Keith nodded. "You won," he said.

"You won so square that when the frost got your lung—"

"You didn't take advantage of me," interrupted Conniston. "That's the funny part of it, Keith. That's where the humor comes in. I had you all tied up and scheduled for the hangman when—bing!—along comes a cold snap that bites a corner of my lung, and the tables are turned. And instead of doing to me as I was going to do to you, instead of killing me or making your getaway while I was helpless—Keith—old pal—YOU'VE TRIED TO NURSE ME BACK TO LIFE! Isn't that funny? Could anything be funnier?"

He reached a hand across the table and gripped Keith's. And then, for a few moments, he bowed his head while his body was convulsed by another racking cough. Keith sensed the pain of it in the convulsive clutching of Conniston's fingers about his own. When Conniston raised his face, the red stain was on his lips again.

"You see, I've got it figured out to the day," he went on, wiping away the stain with a cloth already dyed red. "This is Thursday. I won't see another Sunday. It'll come Friday night or some time Saturday. I've seen this frosted lung business a dozen times. Understand? I've got two sure days ahead of me, possibly a third. Then you'll have to dig a hole and bury me. After that you will no longer be held by the word of honor you gave me when I slipped off your manacles. And I'm asking you—WHAT ARE YOU GOING TO DO?"

In Keith's face were written deeply the lines of suffering and of tragedy. Yesterday they had compared ages.

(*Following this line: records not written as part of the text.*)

/-- A qualified cycle-start edge at `d` (R310–R312). -/
def cycleEdge (c d : Nat) (s : State) : State :=
  let ch := phaseCh s c
  match ch.st with
  | .off => s
  | .acquire => acquireEdge c d s
  | .holdover | .lost =>
    let s1 := catchUp c s
    chChanged (updCh c (fun x => { x with
      st := .acquire, acqFrom := if ch.st == .lost then .lost else .holdover
      lastEdge := some d, good := 0, since := d }) (holdPhase c s1))
  | .locked =>
    let p := d - ch.start
    if inRange s c p && within2 p ch.period then
      let s1 := updCh c (fun x => { x with
        floor := phaseAt s c, cycle := x.cycle + 1, start := d, period := p, lastEdge := some d, lastPeriod := some p
        since := d, recent := (p :: x.recent).take 8
        latchDts := d, latchPeriod := p, latchCycle := x.cycle + 1 }) s
      chChanged (if c = refCh s then freqUpdate s1 else s1)
    else
      enterHoldover c (updCh c (fun x => { x with lastPeriod := if inRange s c p then some p else x.lastPeriod }) s)

/-- A tach edge on a channel: every PPR-th one starts a cycle (R308). -/
def tachEdge (c d : Nat) (s : State) : State :=
  let ch := phaseCh s c
  if ch.st == .off then s
  else
    let s1 := updCh c (fun x => { x with edges := x.edges + 1 }) s
    if ch.edges % (regFld s (chReg c 0) 27 25 + 1) = 0 then cycleEdge c d s1 else s1

/-- MAINS_EDGE: a qualified edge of an input, 0–2 mains and 3–8 tach inputs 0–5, first seen at `d` (R308, R309). -/
def inputEdge (input d : Nat) (s : State) : State :=
  let s1 := advanceTo d s
  if input < 3 then cycleEdge input d s1
  else
    [3, 4, 5].foldl (fun t c => if regFld t (chReg c 0) 30 28 + 3 = input then tachEdge c d t else t) s1

/-- CYCLE_START_MISSING (R310, R313). -/
def cycleMissing (c : Nat) (s : State) : State :=
  let ch := phaseCh s c
  if ch.st != .locked then s
  else if isSoft c then
    match ch.stamp with
    | none => s
    | some (t, _) =>
      if ch.rateNum = 0 then s
      else enterHoldover c (advanceTo (t + ceilDiv ((16384 + missAngle s c) * ch.rateDen) ch.rateNum) s)
  else enterHoldover c (advanceTo (ch.start + ceilDiv ((65536 + missAngle s c) * ch.period) 65536) s)

/-- PREDICTED_CYCLE_START (R311). -/
def predictedStart (c : Nat) (s : State) : State :=
  let ch := phaseCh s c
  if !(hasPhase ch) || (ch.st == .locked && !(isSoft c)) then s
  else
    match (if isSoft c then reachAt s c ((ch.cycle + 1) * 65536) else some (ch.start + ch.period)) with
    | none => s
    | some t => chChanged (catchUp c (advanceTo t s))

/-- HOLDOVER_EXPIRY (R310). -/
def holdExpiry (c : Nat) (s : State) : State :=
  let ch := phaseCh s c
  if ch.st == .holdover || (ch.st == .acquire && ch.acqFrom != .first) then
    enterLost c (advanceTo (ch.since + holdNs s c) s)
  else s

/-- EN written 1 on a channel (R310, R311). -/
def enableCh (c : Nat) (s : State) : State := chChanged (updCh c (fun _ => { st := .acquire, since := s.dts }) s)

/-- EN written 0. -/
def disableCh (c : Nat) (s : State) : State := chChanged (updCh c (fun ch => { ch with st := .off }) s)

/-- A write to PTU_CH_CFG, with the value before it. -/
def chCfgWritten (c old : Nat) (s : State) : State :=
  let en := regBit s (chReg c 0) 31
  if en && !(bitOf old 31) then enableCh c s
  else if !en && bitOf old 31 then disableCh c s
  else s

/-! Soft channels (R313) -/

/-- An accepted stamp's new phase, rate and hold. -/
def takeStamp (c d p : Nat) (s : State) : State :=
  let ch := phaseCh s c
  match ch.stamp with
  | none => updCh c (fun x => { x with stamp := some (d, p) }) s
  | some (t, q) =>
    updCh c (fun x => { x with
      floor := phaseAt s c, stamp := some (d, p), rateNum := p - q, rateDen := d - t, badRun := 0 }) s

/-- The instant an accepted stamp's course passed angle 65,535 into cycle `k`. -/
def passInstant (t q d p k : Nat) : Nat := if p = q then d else t + ceilDiv ((k * 65536 - q) * (d - t)) (p - q)

/-- A pass in ACQUIRE: a good period counts, and the last one locks (R310, R313). -/
def softPass (c at_ : Nat) (near : Bool) (s : State) : State :=
  let ch := phaseCh s c
  if ch.starts = 0 then updCh c (fun x => { x with starts := 1, start := at_ }) s
  else
    let p := at_ - ch.start
    let steady := match ch.lastPeriod with
      | some q => within2 p q
      | none => true
    let s1 := updCh c (fun x => { x with
      starts := x.starts + 1, start := at_, period := p
      lastPeriod := if inRange s c p then some p else x.lastPeriod }) s
    if inRange s c p && steady && (near || ch.acqFrom == .first) then
      if lockNeed s c ch ≤ ch.good + 1 then
        updCh c (fun x => { x with
          st := .locked, everLocked := true, good := x.good + 1, since := at_
          latchDts := at_, latchPeriod := p, latchCycle := x.cycle }) s1
      else updCh c (fun x => { x with good := x.good + 1, since := at_ }) s1
    else if ch.acqFrom == .first then updCh c (fun x => { x with good := 0 }) (bumpBad c s1)
    else enterLost c (bumpBad c s1)

/-- A stamp accepted in ACQUIRE (R313). -/
def acquireStamp (c d a : Nat) (s : State) : State :=
  let ch := phaseCh s c
  match ch.stamp with
  | none => takeStamp c d (ch.cycle * 65536 + a) s
  | some (t, q) =>
    let pred := softPhase ch d
    let e := toInt 16 (a + 65536 - pred % 65536)
    let p := if ch.rateDen = 0 then q + (a + 65536 - q % 65536) % 65536 else ((pred : Int) + e).toNat
    let near := decide (e.natAbs ≤ missAngle s c)
    let s1 := takeStamp c d p s
    let k := p / 65536
    if k ≤ ch.cycle then s1
    else if ch.starts = 0 && !ch.everLocked then
      softPass c (passInstant t q d p k) near (updCh c (fun x => { x with stamp := some (d, p % 65536), cycle := 0 }) s1)
    else softPass c (passInstant t q d p k) near (updCh c (fun x => { x with cycle := k }) s1)

/-- One stamp; `true` when it was accepted (R313). -/
def softStamp (c d a : Nat) (s : State) : State × Bool :=
  let ch := phaseCh s c
  let stale := match ch.stamp with
    | some (t, _) => decide (d ≤ t)
    | none => false
  if ch.st == .off then (s, false)
  else if stale then (bumpBad c s, false)
  else if ch.st == .acquire then (chChanged (acquireStamp c d a s), true)
  else
    let s0 := catchUp c s
    let pred := softPhase (phaseCh s0 c) d
    let e := toInt 16 (a + 65536 - pred % 65536)
    if missAngle s c < e.natAbs then
      let s1 := bumpBad c (updCh c (fun x => { x with badRun := x.badRun + 1 }) s0)
      if ch.st == .locked && decide (2 ≤ ch.badRun + 1) then (enterHoldover c s1, false) else (s1, false)
    else
      let s1 := takeStamp c d ((pred : Int) + e).toNat s0
      let s2 := if ch.st == .locked then s1
        else updCh c (fun x => { x with
          st := .acquire, acqFrom := if ch.st == .lost then .lost else .holdover, good := 0, since := s.dts }) s1
      (chChanged (catchUp c s2), true)

/-! Packets (R314, R329, R330) -/

/-- The stamps of a PHASE_STAMP packet. -/
def packetStamps (p : Inflight) : List (Nat × Nat) :=
  (List.range (p.fld 17 1)).map (fun i => (getLe p.bytes (64 + 16 * i) 8, getLe p.bytes (72 + 16 * i) 2))

/-- Stamps rise strictly and none lies ahead (R314). -/
def stampsOk (now : Nat) : List (Nat × Nat) → Bool
  | [] => true
  | [a] => decide (a.1 ≤ now)
  | a :: b :: rest => decide (a.1 < b.1) && stampsOk now (b :: rest)

/-- PHASE_STAMP (R314). -/
def doPhaseStamp (p : Inflight) (s : State) : State :=
  let c := p.fld 16 1
  let n := p.fld 17 1
  let pad := (List.range n).all (fun i => allZero (slice p.bytes (74 + 16 * i) 6))
  if c < 6 ∨ 7 < c ∨ n = 0 ∨ 12 < n ∨ !pad ∨ regFld s (chReg c 0) 30 28 ≠ 1 ∨
      (p.owner ≠ 0 ∧ p.owner ≠ regFld s (chReg c 0) 24 19) ∨ !(stampsOk s.dts (packetStamps p)) then
    finishPkt p.id 0x0303 0 0 s
  else
    let r := (packetStamps p).foldl (fun (acc : State × Nat) st =>
      let q := softStamp c st.1 st.2 acc.1
      (q.1, if q.2 then acc.2 + 1 else acc.2)) (s, 0)
    finishPkt p.id 0 r.2 (n - r.2) r.1

/-- PHASE_QUERY. -/
def doPhaseQuery (p : Inflight) (s : State) : State :=
  let c := p.fld 16 1
  if 8 ≤ c then finishPkt p.id 0x0303 0 0 s
  else
    let ch := phaseCh s c
    finishPkt p.id 0 (phaseAt s c % 2 ^ 48 + ch.st.code * 2 ^ 48) ch.latchPeriod s

/-- ARG is one R319 allows for the action. -/
def argLegal (action arg : Nat) : Bool :=
  if action = 1 then capLegal arg
  else if action = 2 then fld arg 15 8 == 0 && fld arg 31 16 != 0
  else if action = 3 then decide (arg < 8)
  else fld arg 31 25 == 0 && decide (100 ≤ fld arg 23 0) && decide (fld arg 23 0 ≤ 10000000)

/-- The streams a STEP_GATE names. -/
def gateStreams (arg : Nat) : List Nat := (List.range 8).filter (fun k => bitOf arg k)

/-- A sweep channel. -/
def sweepAt (s : State) (c : Nat) : Sweep := Tbl.get {} s.swe.chans c

/-- The event target is not the sender's (R330 check 3). -/
def eventForeign (s : State) (o action arg : Nat) : Bool :=
  o != 0 && ((action == 2 && (gateStreams arg).any (fun k =>
      !(streamBound s k) || (Tbl.get {} s.sqe.streams k).owner != o)) ||
    (action == 3 && ((sweepAt s (fld arg 2 0)).st == .unbound || (sweepAt s (fld arg 2 0)).owner != o)))

/-- The event has no valid target (R330 check 4). -/
def eventVoid (s : State) (action arg : Nat) : Bool :=
  (action == 2 && (gateStreams arg).any (fun k => !(streamBound s k))) ||
  (action == 3 && (sweepAt s (fld arg 2 0)).desc.isNone) || (action == 5 && !(pulseEn s (fld arg 24 24)))

/-- The lowest free entry of 0–247. -/
def freeEvent (s : State) : Option Nat := (List.range 248).find? (fun i => (eventAt s i).isNone)
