/-- TFU_STATUS's image. -/
def tfuStatus (s : State) : Nat :=
  let bits := fun (f : Rope → Bool) => ((List.range 4).map (fun r =>
    b2n (f (Tbl.get {} s.tfu.ropes r)) * 2 ^ r)).sum
  b2n s.tfu.latch * 2 ^ 31 + b2n s.tfu.remote * 2 ^ 30 + s.tfu.writer * 2 ^ 28 + bits (·.wet) * 16 + bits (·.opened)

/-- The response to a wet rope, or to TFU_LEAK_REMOTE when there is none (R373, R475). -/
def leakTrigger (rope : Option Nat) (s : State) : State :=
  if s.tfu.latch then s
  else
    let s1 := setLeakFloor true (updTfu (fun u => { u with latch := true, remote := rope.isNone }) s)
    let s2 := forEach [0, 1] closeValve s1
    let s3 := tfuEvent 0 (forEach (List.range 6) leakFan s2)
    let s4 := logErr { cls := 16, cause := 1, sev := sevContained, source := 0x28, index := rope.getD 0,
                       info := rope.getD 0 } s3
    queueEvent sevContained 0x0900 (leBytes 4 (tfuStatus s4)) s4

/-- LEAK_CLOSE_END: CLOSE_MS has passed (R373). -/
def leakCloseEnd (v : Nat) (s : State) : State :=
  let x := valveAt s v
  match x.closing with
  | none => s
  | some t =>
    let s1 := updValve v (fun y => { y with closing := none, written := false }) (advanceTo t s)
    if x.written then driveValve v false s1
    else
      let s2 := setRegFld (valveReg v 0) 29 28 (regFld s (valveReg v 8) 27 26) s1
      let s3 := updValve v (fun y => { y with closed := !y.spoilt }) (setRegFld (valveReg v 0) 13 0 0 s2)
      driveValve v false s3

/-- A rope that responds reads WET. -/
def wetResponder (s : State) : Bool :=
  (List.range 4).any (fun r => (Tbl.get {} s.tfu.ropes r).wet && regBit s (0x2800500 + r * 0x10) 31)

/-- TFU_LEAK_CLEAR written 1 (R375). -/
def leakClear (s : State) : State :=
  if !s.tfu.latch || wetResponder s then s
  else tfuEvent 8 (setLeakFloor false (updTfu (fun u => { u with latch := false, remote := false }) s))

/-! Ropes -/

/-- RATIO from the two amplitudes (R369). A zero excitation, which the manual does not describe, gives a free value. -/
def ratioOf (sns exc : Nat) (s : State) : Nat × State :=
  if exc = 0 then
    ((Config.freeValue s.free).toNat % 1025, { s with free := s.free + 1 })
  else (min 1024 (1024 * sns / exc), s)

/-- Counts consecutive samples against a standing, and turns it over at the limit. -/
def standing (now : Bool) (other : Bool) (n lim : Nat) : Bool × Nat :=
  if now == other then (now, 0)
  else if lim ≤ n + 1 then (other, 0)
  else (now, n + 1)

/-- ROPE_SAMPLE: the two amplitudes of a rope's sample (R369, R370). -/
def ropeSample (r sns exc : Nat) (s : State) : State :=
  let q := ratioOf sns exc s
  let ratio := q.1
  let cfg := rawAt s (0x2800500 + r * 0x10)
  let x := Tbl.get {} s.tfu.ropes r
  let w := standing x.wet (decide (ratio < fld cfg 9 0)) x.nWet (if x.wet then 1000 else fld cfg 15 10)
  let o := standing x.opened (decide (fld cfg 25 16 < ratio)) x.nOpen 100
  let y : Rope := { ratio, wet := w.1, nWet := w.2, opened := o.1, nOpen := o.2 }
  let s1 := updTfu (fun u => { u with ropes := Tbl.set {} u.ropes r y }) q.2
  let s2 := if o.1 && !x.opened then
      logErr { cls := 16, cause := 4, sev := sevNotice, source := 0x28, index := r } (tfuEvent 1 s1)
    else s1
  if w.1 && !x.wet && bitOf cfg 31 then leakTrigger (some r) s2 else s2

/-- TFU_LEAK_CFG was written: a rope that reads WET and now responds starts the response (R370). -/
def ropeCfgWritten (r old : Nat) (s : State) : State :=
  if regBit s (0x2800500 + r * 0x10) 31 && !(bitOf old 31) && (Tbl.get {} s.tfu.ropes r).wet then
    leakTrigger (some r) s
  else s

He was thirty-eight, only a little younger than the man who had run him down and who in the hour of his achievement was dying. They had not put the fact plainly before. It had been a matter of some little embarrassment for Keith, who at another time had found it easier to kill a man than to tell this man that he was going to die. Now that Conniston had measured his own span definitely and with most amazing coolness, a load was lifted from Keith's shoulders. Over the table they looked into each other's eyes, and this time it was Keith's fingers that tightened about Conniston's. They looked like brothers in the sickly glow of the seal-oil lamp.

"What are you going to do?" repeated Conniston.

Keith's face aged even as the dying Englishman stared at him. "I suppose—I'll go back," he said heavily.

"You mean to Coronation Gulf? You'll return to that stinking mess of Eskimo igloos? If you do, you'll go mad!"

"I expect to," said Keith. "But it's the only thing left. You know that. You of all men must know how they've hunted me. If I went south—"

It was Conniston's turn to nod his head, slowly and thoughtfully. "Yes, of course," he agreed. "They're hunting you hard, and you're giving 'em a bully chase. But they'll get you, even up there. And I'm—sorry."

Their hands unclasped. Conniston filled his pipe and lighted it. Keith noticed that he held the lighted taper without a tremor. The nerve of the man was magnificent.

"I'm sorry," he said again. "I—like you. Do you know, Keith, I wish we'd been born brothers and you hadn't killed a man. That night I slipped the ring-dogs on you I felt almost like a devil. I wouldn't say it if it wasn't for this bally lung. But what's the use of keeping it back now? It doesn't seem fair to keep a man up in that place for three years, running from hole to hole like a rat, and then take him down for a hanging. I know it isn't fair in your case. I feel it. I don't mean to be inquisitive, old chap, but I'm not believing Departmental 'facts' any more. I'd make a topping good wager you're not the sort they make you out. And so I'd like to know—just why—you killed Judge Kirkstone?"

Keith's two fists knotted in the center of the table. Conniston saw his blue eyes darken for an instant with a savage fire. In that moment there came a strange silence over the cabin, and in that silence the incessant and maddening yapping of the little white foxes rose shrilly over the distant booming and rumbling of the ice.